Monday, May 28, 2012

The moral of this story is...

In the mid-60s, I opened a branch dojo in Santa Cruz, a beachside town about 30 miles from San Jose. I had opened one not long before in San Jose. But signups were slow. I attributed it to the fact that there were two other schools in the valley, which must have had a population of around 300,000 at the town. I thought there were too many schools in San Jose – 3, counting mine. Now, there’s one on every corner and we do fine.
Santa Cruz, at the time, was a small town, with a very conservative attitude – almost like you would find in small towns in the Midwest. We once tried to rent their civic auditorium so we could hold a tournament on a Sunday and they refused. They told us that decent people were in church on Sundays. (They had no problems, however, hosting the Miss California pageant there each year on a Sunday.
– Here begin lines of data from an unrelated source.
theorem State.sendPieces_moves (s : State) (d : Nat) (data : List Byte) : Moves s (s.sendPieces d data) := by
  have h : ∀ (ps : List (List Byte)) (s : State), (∀ p ∈ ps, p.length ≤ s.cfg.maxLen) →
      Moves s (ps.foldl (fun t p => t.sendUih d p) s) := by
    intro ps
    induction ps with
    | nil => exact fun _ _ => .refl
    | cons p ps ih =>
      intro s hp
      exact .trans (.single (s.sendUih_move d p (hp p (by simp)))) (ih _ (fun q hq => hp q (by simp [hq])))
  exact h _ s (pieces_length_le _ _ _)

/-! ### Received frames as moves -/

theorem State.rxSabmRule_moves (s : State) (d : Nat) (pf : Bool) (hd : d ≤ s.cfg.nch) : Moves s (s.rxSabmRule d pf) := by
  unfold State.rxSabmRule
  split
  · split
    · refine .tail (.tail (.tail (.single (.role _)) (State.sendUa_move _ d pf)) (State.setChan_move _ d _ hd ?_))
        (.event _ d _ [] hd (fun _ => rfl))
      exact Nat.zero_le _
    · exact .single (s.sendDm_move d pf)
  · exact .tail (.tail (.single (s.sendUa_move d pf)) (State.setChan_move _ d _ hd (by exact Nat.le_refl _)))
      (.event _ d _ [] hd (fun _ => rfl))
  · exact .single (s.sendUa_move d pf)
  · exact .single (s.sendDm_move d pf)

theorem State.rxUaRule_moves (s : State) (d : Nat) (hd : d ≤ s.cfg.nch) : Moves s (s.rxUaRule d) := by
  unfold State.rxUaRule
  split
  · exact .refl
  · exact .tail (.single (State.setChan_move _ d _ hd (by exact Nat.le_refl _))) (.event _ d _ [] hd (fun _ => rfl))
  · exact .refl
  · exact s.closeWith_moves d _ _ hd

theorem State.rxDmRule_moves (s : State) (d : Nat) (hd : d ≤ s.cfg.nch) : Moves s (s.rxDmRule d) := by
  unfold State.rxDmRule
  split
  · exact .refl
  all_goals exact s.closeWith_moves d _ _ hd

theorem State.rxDiscRule_moves (s : State) (d : Nat) (pf : Bool) (hd : d ≤ s.cfg.nch) : Moves s (s.rxDiscRule d pf) := by
  unfold State.rxDiscRule
  split
  · exact .single (s.sendDm_move d pf)
  all_goals exact .trans (.single (s.sendUa_move d pf)) (State.closeWith_moves _ d _ _ hd)

theorem State.rxDataRule_moves (s : State) (d : Nat) (p : List Byte) (hd : d ≤ s.cfg.nch) : Moves s (s.rxDataRule d p) := by
  unfold State.rxDataRule
  split
  · exact .single .dropped
  · split
    · unfold State.rxCtrlRule
      split
      · exact .single (.event _ 0 _ _ (Nat.zero_le _) (fun h => absurd rfl h))
      · exact .single .badMessage
    · split
      · exact .refl
      · split
        · exact .tail (.single (State.setChan_move _ d _ hd (by exact Nat.le_refl _))) (.event _ d _ [] hd (fun _ => rfl))
        · next ho =>
          refine .tail (.single (.chan d _ hd (.inr ?_))) (.event _ d _ [] hd (fun _ => rfl))
          rw [State.overflows_eq] at ho
          simpa using ho

/-- What a received frame is, before its own rule (42_decoder.md R130, R148, R149, R152). -/
theorem State.receiveFrame_cases (s : State) (d : Dlci) (carries : Bool) (p : List Byte) (rule : State → State) :
    (s.link ≠ .up ∧ s.receiveFrame d carries p rule = s) ∨
    (s.link = .up ∧ s.cfg.nch < d.toNat ∧ s.receiveFrame d carries p rule = s.frameError .badDlci) ∨
    (s.link = .up ∧ d.toNat ≤ s.cfg.nch ∧ carries = false ∧ p ≠ [] ∧
      s.receiveFrame d carries p rule = s.frameError .payload) ∨
    (s.link = .up ∧ d.toNat ≤ s.cfg.nch ∧ (carries = false → p = []) ∧
      s.receiveFrame d carries p rule = rule s.goodFrame) := by
  unfold State.receiveFrame
  split
  · next h => exact .inl ⟨h, rfl⟩
  · next h =>
    have hup : s.link = .up := by simpa using h
    split
    · next hs =>
      rw [← Bool.not_eq_true, State.servesChannel_iff] at hs
      exact .inr (.inl ⟨hup, by omega, rfl⟩)
    · next hs =>
      rw [Bool.not_eq_false, State.servesChannel_iff] at hs
      split
      · next hp => exact .inr (.inr (.inl ⟨hup, hs, hp.1, hp.2, rfl⟩))
      · next hp => exact .inr (.inr (.inr ⟨hup, hs, by tauto, rfl⟩))

theorem State.receiveFrame_moves (s : State) (d : Dlci) (carries : Bool) (p : List Byte) (rule : State → State)
    (h : ∀ t : State, d.toNat ≤ t.cfg.nch → Moves t (rule t)) : Moves s (s.receiveFrame d carries p rule) := by
  rcases s.receiveFrame_cases d carries p rule with ⟨_, h1⟩ | ⟨_, _, h1⟩ | ⟨_, _, _, _, h1⟩ | ⟨_, hd, _, h1⟩ <;> rw [h1]
  · exact .single (.error _)
  · exact .single (.error _)
  · exact .trans (.single .good) (h _ (by rw [State.goodFrame_cfg]; exact hd))

/-- The seven rows of a received frame are runs of moves. -/
theorem execFrame_moves (d : Dlci) (cr pf : Bool) (c : Byte) (p : List Byte) (s t : State)
    (h : execRxSabm d cr pf p s = .next t ∨ execRxUa d cr pf p s = .next t ∨ execRxDm d cr pf p s = .next t ∨
      execRxDisc d cr pf p s = .next t ∨ execRxUih d cr pf p s = .next t ∨ execRxUi d cr pf p s = .next t ∨
      execRxReserved d cr c p s = .next t) : Moves s t := by
  rcases h with h | h | h | h | h | h | h <;> cases h
  · exact .tail (s.receiveFrame_moves d _ _ _ (fun t ht => t.rxSabmRule_moves _ pf ht)) (.reply _)
  · exact .tail (s.receiveFrame_moves d _ _ _ (fun t ht => t.rxUaRule_moves _ ht)) (.reply _)
  · exact .tail (s.receiveFrame_moves d _ _ _ (fun t ht => t.rxDmRule_moves _ ht)) (.reply _)
  · exact .tail (s.receiveFrame_moves d _ _ _ (fun t ht => t.rxDiscRule_moves _ pf ht)) (.reply _)
  · exact .tail (s.receiveFrame_moves d _ _ _ (fun t ht => t.rxDataRule_moves _ p ht)) (.reply _)
  · exact .tail (s.receiveFrame_moves d _ _ _ (fun t ht => t.rxDataRule_moves _ p ht)) (.reply _)
  · refine .tail ?_ (.reply _)
    split
    · exact .refl
    · exact .single (.error _)

/-! ### Received bytes as moves -/

/-- A completed frame runs the row its control byte selects (42_decoder.md R152). -/
theorem State.dispatchFrame_eq (s : State) (a c : Byte) (p : List Byte) :
    s.dispatchFrame a c p = exec (decodeFrame a c p) s := by
  unfold State.dispatchFrame decodeFrame
  cases frameTypeOf c <;> rfl

theorem State.dispatchFrame_moves (s t : State) (a c : Byte) (p : List Byte) (h : s.dispatchFrame a c p = .next t) :
    Moves s t := by
  apply execFrame_moves (addressDlci a) (commandResponse a) (pollFinal c) c p
  unfold State.dispatchFrame at h
  cases hf : frameTypeOf c <;> rw [hf] at h <;> simp only at h <;> simp only [h, true_or, or_true]

theorem State.validate_moves (s t : State) (hdr p : List Byte) (f : Byte) (h : s.validate hdr p f = .next t) :
    Moves s t := by
  unfold State.validate at h
  split at h
  · cases h; exact .single (.error _)
  · split at h
    · cases h; exact .single (.error _)
    · exact State.dispatchFrame_moves _ _ _ _ _ h

theorem State.lengthTaken_moves (s : State) : Moves s s.lengthTaken := by
  unfold State.lengthTaken
  split
  · exact .tail (.single (.error _)) (.decoder _)
  · split <;> exact .single (.decoder _)

theorem State.appendBody_moves (s : State) (b : Byte) : Moves s (s.appendBody b) := by
  unfold State.appendBody
  split
  · exact .tail (.single (.error _)) (.decoder _)
  · exact .single (.decoder _)

theorem State.basicStep_moves (s t : State) (b : Byte) (h : s.basicStep b = .next t) : Moves s t := by
  unfold State.basicStep at h
  split at h
  · cases h; split
    · exact .single (.decoder _)
    · exact .single .hunted
  · cases h; split
    · exact .refl
    · exact .single (.decoder _)
  · cases h; exact .single (.decoder _)
  · cases h
    unfold State.takeLen1
    simp only
    split
    · exact .trans (.tail (.single (.decoder _)) (.decoder _)) (State.lengthTaken_moves _)
    · exact .tail (.single (.decoder _)) (.decoder _)
  · cases h
    unfold State.takeLen2
    exact .trans (.single (.decoder _)) (State.lengthTaken_moves _)
  · cases h
    unfold State.takeData
    simp only
    split
    · exact .tail (.single (.decoder _)) (.decoder _)
    · exact .single (.decoder _)
  · cases h; exact .single (.decoder _)
  · split at h
    · exact .trans (.single (.decoder _)) (State.validate_moves _ _ _ _ _ h)
    · cases h; exact .tail (.single (.error _)) (.decoder _)
  · cases h
  · cases h

theorem State.parseAdvanced_moves (s t : State) (body : List Byte) (h : s.parseAdvanced body = .next t) : Moves s t := by
  unfold State.parseAdvanced at h
  split at h
  · unfold State.parseWithLength at h
    split at h
    · cases h; exact .single (.error _)
    · split at h
      · cases h; exact .single (.error _)
      · exact State.validate_moves _ _ _ _ _ h
  · unfold State.parseWithoutLength at h
    split at h
    · cases h; exact .single (.error _)
    · split at h
      · cases h; exact .single (.error _)
      · exact State.validate_moves _ _ _ _ _ h

theorem State.advancedStep_moves (s t : State) (b : Byte) (h : s.advancedStep b = .next t) : Moves s t := by
  unfold State.advancedStep at h
  split at h
  · cases h; split
    · exact .single (.decoder _)
    · exact .single .hunted
  · split at h
    · split at h
      · cases h; exact .refl
      · exact .trans (.single (.decoder _)) (State.parseAdvanced_moves _ _ _ h)
    · split at h
      · cases h; exact .single (.decoder _)
      · cases h; exact State.appendBody_moves _ _
  · split at h
    · cases h; exact .tail (.single (.error _)) (.decoder _)
    · cases h; exact State.appendBody_moves _ _
  all_goals cases h

theorem execRxByte_moves (b : Byte) (s t : State) (h : execRxByte b s = .next t) : Moves s t := by
  unfold execRxByte at h
  simp only at h
  split at h
  · cases h; exact .single (.reply _)
  · split at h
    · exact .trans (.single (.reply _)) (State.basicStep_moves _ _ _ h)
    · exact .trans (.single (.reply _)) (State.advancedStep_moves _ _ _ h)

/-! ### Commands as moves -/

/-- A check of a command that fails answers its status and nothing else. -/
theorem answer_moves (s : State) (st : Status) (v : ReturnValue) : Moves s (s.answer st v) := .single (.reply _)

theorem execStart_moves (d : Dlci) (n : Arg) (x : List Byte) (s t : State) (h : execStart d n x s = .next t) :
    Moves s t := by
  unfold execStart at h
  split at h
  · cases h; exact answer_moves _ _ _
  split at h
  · cases h; exact answer_moves _ _ _
  split at h
  · cases h; exact answer_moves _ _ _
  cases h
  exact .tail (.tail (.tail (.single (.role _)) (State.setChan_move _ 0 _ (Nat.zero_le _) (by exact Nat.le_refl _)))
    (State.sendSabm_move _ 0)) (.reply _)

theorem execOpen_moves (d : Dlci) (n : Arg) (x : List Byte) (s t : State) (h : execOpen d n x s = .next t) :
    Moves s t := by
  unfold execOpen at h
  split at h
  · cases h; exact answer_moves _ _ _
  split at h
  · cases h; exact answer_moves _ _ _
  split at h
  · cases h; exact answer_moves _ _ _
  split at h
  · cases h; exact answer_moves _ _ _
  · next e he =>
    cases h
    have hle := ((s.lowestClosed_some e).mp he).2.1
    exact .tail (.tail (.single (State.setChan_move _ e _ hle (Nat.zero_le _))) (State.sendSabm_move _ e)) (.reply _)

theorem execClose_moves (d : Dlci) (n : Arg) (x : List Byte) (s t : State) (h : execClose d n x s = .next t) :
    Moves s t := by
  unfold execClose at h
  split at h
  · cases h; exact answer_moves _ _ _
  split at h
  · cases h; exact answer_moves _ _ _
  split at h
  · cases h; exact answer_moves _ _ _
  next hs =>
  rw [Bool.not_eq_false, State.servesChannel_iff] at hs
  split at h
  · cases h; exact answer_moves _ _ _
  split at h
  · cases h; exact answer_moves _ _ _
  split at h
  · cases h; exact answer_moves _ _ _
  cases h
  exact .tail (.tail (.single (State.setChan_move _ _ _ hs (by exact Nat.le_refl _))) (State.sendDisc_move _ _)) (.reply _)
I guess decent folks were either in church on Sundays or watching beautiful women in bathing suits.) After the University of California, Santa Cruz, opened its sprawling, very liberal campus there a few years later, the area made a drastic change of directions politically.
Before opening the branch dojo, I wanted to test the area. So I rented a junior high gym for the night and ran an ad in the Santa Cruz Sentinel, their top newspaper, offering a free karate class. When I got to the gym, I found 85 people waiting to be taught. Only around 20 stayed with it and became regular students. I had some great fighters come out of that small group.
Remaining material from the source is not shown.